> Data for the task
/-- The mode changes at the tick of frame `n` (R76). (Log 20, DEDUCED.) -/
def changeMode (n v : Nat) (s : State) : State :=
  let old := curMode s
  if old = v then s
  else if v = modeStop then showMode v (stopAll s)
  else if v = modeHold then
    let is := s.frm.insts.map fun p => (p.1, haltInst n p.2)
    let s := { s with frm := { s.frm with insts := is, running := none, holdSkipped := false } }
    showMode v (holdTriggers s)
  else
    let s := if old = modeHold then
        { s with frm := { s.frm with insts := s.frm.insts.map fun p => (p.1, thawInst n p.2) } }
      else s
    let s := showMode v s
    if old = modeHold then releaseFlags (tickAt s n) s else s

/-- The periods against which settings are judged, in ns (R55): while a change waits, both. -/
def periods (s : State) : List Nat :=
  match s.frm.switchTo with
  | some k => [frameNs s, k * 62500]
  | none => [frameNs s]

/-- FRM checks its offsets at the boundary of frame `n` (R57). -/
def timingCheck (n : Nat) (s : State) : State :=
  let w := winNs s
  let c := ccNs s
  let a := apNs s
  let f := (periods s).foldl min (frameNs s)
  let b := b2n (w < 2000) + b2n (c < w + 5000) * 2 + b2n (f < c + 10000) * 4 + b2n (f ≤ a) * 8
  let s := putNat s Reg.FRM_TIMSTAT b
  let s := putFlag s Reg.FRM_MODE 8 (b ≠ 0)
  if b ≠ 0 then
    let drop (r : Option Nat) : Option Nat := if r = some modeRun then none else r
    let fresh := !s.frm.timFailed
    let s := changeMode n modeStop { s with frm := { s.frm with timFailed := true } }
    let s := { s with frm := { s.frm with reqDue := drop s.frm.reqDue, reqLate := drop s.frm.reqLate } }
    let s := putFlag s Reg.FRM_MODE 9 (s.frm.reqDue.isSome || s.frm.reqLate.isSome)
    if fresh then raise 0x0310 1 s else s
  else { s with frm := { s.frm with timFailed := false } }

/-- HASP.STAT.PTIMING shows whether the offsets of a pair fail R178. -/
def showPair (s : State) : State :=
  if haspState s = 0 then s else putFlag s Reg.HASP_STAT 24 ((periods s).any fun f => f < ccNs s + 16000)

/-- HASP checks the offsets of a pair at a boundary (R178). (Log 50, DEDUCED.) -/
def pairTiming (s : State) : State :=
  if haspState s = 0 then s
  else
    let s := showPair s
    if flag s Reg.HASP_STAT 24 then raise 0x060B 1 s else s

/-- A register of the list lies in a range of offsets. -/
def anyIn (ws : List Nat) (lo hi : Nat) : Bool := ws.any fun o => lo ≤ o && o < hi

/-- The registers whose commit makes TIME check its matrices (R281). -/
def matrixReg (o : Nat) : Bool :=
  o = Reg.FRM_CFG || o = Reg.FRM_WIN || o = Reg.FRM_CCOFF ||
  (0x201000 ≤ o && o < 0x204000 && (o % 0x400 < 0x10 || 0x100 ≤ o % 0x400))

/-- A lane's timing registers. -/
def laneTimingReg (n o : Nat) : Bool :=
  o = Reg.LANE_CFG n || o = Reg.LANE_NBT n || o = Reg.LANE_DBT n || o = Reg.LANE_XBT n || o = Reg.LANE_XPWM n

/-- What the units outside FRM do when the registers `ws` take new values, judged against the periods `ps`; `s0` is the
state before. -/
def unitsTake (ps ws : List Nat) (s0 s : State) : State :=
  let s := if ws.contains Reg.RET_CFG then judgeForced s else s
  let s := if ws.any matrixReg then matrixCheck ps s else s
  let s := forAll ((List.range 12).filter fun l => ws.any (laneTimingReg l)) (fun s l => laneBoundary true l s) s
  let src (x : State) : Nat × Nat := (fld x Reg.TIME_CFG 2 0, if fld x Reg.TIME_CFG 2 0 = 1 then srcLane x else 0)
  let s := if src s ≠ src s0 then selectSource (markDisc s) else s
  let s := forAll ((List.range 12).filter fun l => ws.contains (Reg.TIME_LANE_REF l) && !flag s (Reg.TIME_LANE_REF l) 31 &&
    (role s l = 1 || role s l = 2)) (fun s l => takeRole l 0 s) s
  let s := forAll (ws.filter fun o => 0x300000 ≤ o && o < 0x310000) (fun s o =>
    dioBoundary ((o - 0x300000) / 0x1000 * 16 + (o % 0x1000 - 0x100) / 0x40) ((o % 0x1000 - 0x100) % 0x40) s) s
  forAll ((List.range 48).filter fun c => anyIn ws (Reg.AO_CH_CFG c) (Reg.AO_CH_CFG c + 0x400)) (fun s c =>
    refreshAo (if s.frm.ticking then s else captureFail c s) c) s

> Task goal
Each entry above is to be written out exactly.

> Task response
/-- The mode changes at the tick of frame `n` (R76). (Log 20, DEDUCED.) -/
def changeMode (n v : Nat) (s : State) : State :=
  let old := curMode s
  if old = v then s
  else if v = modeStop then showMode v (stopAll s)
  else if v = modeHold then
    let is := s.frm.insts.map fun p => (p.1, haltInst n p.2)
    let s := { s with frm := { s.frm with insts := is, running := none, holdSkipped := false } }
    showMode v (holdTriggers s)
  else
    let s := if old = modeHold then
        { s with frm := { s.frm with insts := s.frm.insts.map fun p => (p.1, thawInst n p.2) } }
      else s
    let s := showMode v s
    if old = modeHold then releaseFlags (tickAt s n) s else s

/-- The periods against which settings are judged, in ns (R55): while a change waits, both. -/
def periods (s : State) : List Nat :=
  match s.frm.switchTo with
  | some k => [frameNs s, k * 62500]
  | none => [frameNs s]

/-- FRM checks its offsets at the boundary of frame `n` (R57). -/
def timingCheck (n : Nat) (s : State) : State :=
  let w := winNs s
  let c := ccNs s
  let a := apNs s
  let f := (periods s).foldl min (frameNs s)
  let b := b2n (w < 2000) + b2n (c < w + 5000) * 2 + b2n (f < c + 10000) * 4 + b2n (f ≤ a) * 8
  let s := putNat s Reg.FRM_TIMSTAT b
  let s := putFlag s Reg.FRM_MODE 8 (b ≠ 0)
  if b ≠ 0 then
    let drop (r : Option Nat) : Option Nat := if r = some modeRun then none else r
    let fresh := !s.frm.timFailed
    let s := changeMode n modeStop { s with frm := { s.frm with timFailed := true } }
    let s := { s with frm := { s.frm with reqDue := drop s.frm.reqDue, reqLate := drop s.frm.reqLate } }
    let s := putFlag s Reg.FRM_MODE 9 (s.frm.reqDue.isSome || s.frm.reqLate.isSome)
    if fresh then raise 0x0310 1 s else s
  else { s with frm := { s.frm with timFailed := false } }

/-- HASP.STAT.PTIMING shows whether the offsets of a pair fail R178. -/
def showPair (s : State) : State :=
  if haspState s = 0 then s else putFlag s Reg.HASP_STAT 24 ((periods s).any fun f => f < ccNs s + 16000)

/-- HASP checks the offsets of a pair at a boundary (R178). (Log 50, DEDUCED.) -/
def pairTiming (s : State) : State :=
  if haspState s = 0 then s
  else
    let s := showPair s
    if flag s Reg.HASP_STAT 24 then raise 0x060B 1 s else s

/-- A register of the list lies in a range of offsets. -/
def anyIn (ws : List Nat) (lo hi : Nat) : Bool := ws.any fun o => lo ≤ o && o < hi

/-- The registers whose commit makes TIME check its matrices (R281). -/
def matrixReg (o : Nat) : Bool :=
  o = Reg.FRM_CFG || o = Reg.FRM_WIN || o = Reg.FRM_CCOFF ||
  (0x201000 ≤ o && o < 0x204000 && (o % 0x400 < 0x10 || 0x100 ≤ o % 0x400))

/-- A lane's timing registers. -/
def laneTimingReg (n o : Nat) : Bool :=
  o = Reg.LANE_CFG n || o = Reg.LANE_NBT n || o = Reg.LANE_DBT n || o = Reg.LANE_XBT n || o = Reg.LANE_XPWM n

/-- What the units outside FRM do when the registers `ws` take new values, judged against the periods `ps`; `s0` is the
state before. -/
def unitsTake (ps ws : List Nat) (s0 s : State) : State :=
  let s := if ws.contains Reg.RET_CFG then judgeForced s else s
  let s := if ws.any matrixReg then matrixCheck ps s else s
  let s := forAll ((List.range 12).filter fun l => ws.any (laneTimingReg l)) (fun s l => laneBoundary true l s) s
  let src (x : State) : Nat × Nat := (fld x Reg.TIME_CFG 2 0, if fld x Reg.TIME_CFG 2 0 = 1 then srcLane x else 0)
  let s := if src s ≠ src s0 then selectSource (markDisc s) else s
  let s := forAll ((List.range 12).filter fun l => ws.contains (Reg.TIME_LANE_REF l) && !flag s (Reg.TIME_LANE_REF l) 31 &&
    (role s l = 1 || role s l = 2)) (fun s l => takeRole l 0 s) s
  let s := forAll (ws.filter fun o => 0x300000 ≤ o && o < 0x310000) (fun s o =>
    dioBoundary ((o - 0x300000) / 0x1000 * 16 + (o % 0x1000 - 0x100) / 0x40) ((o % 0x1000 - 0x100) % 0x40) s) s
  forAll ((List.range 48).filter fun c => anyIn ws (Reg.AO_CH_CFG c) (Reg.AO_CH_CFG c + 0x400)) (fun s c =>
    refreshAo (if s.frm.ticking then s else captureFail c s) c) s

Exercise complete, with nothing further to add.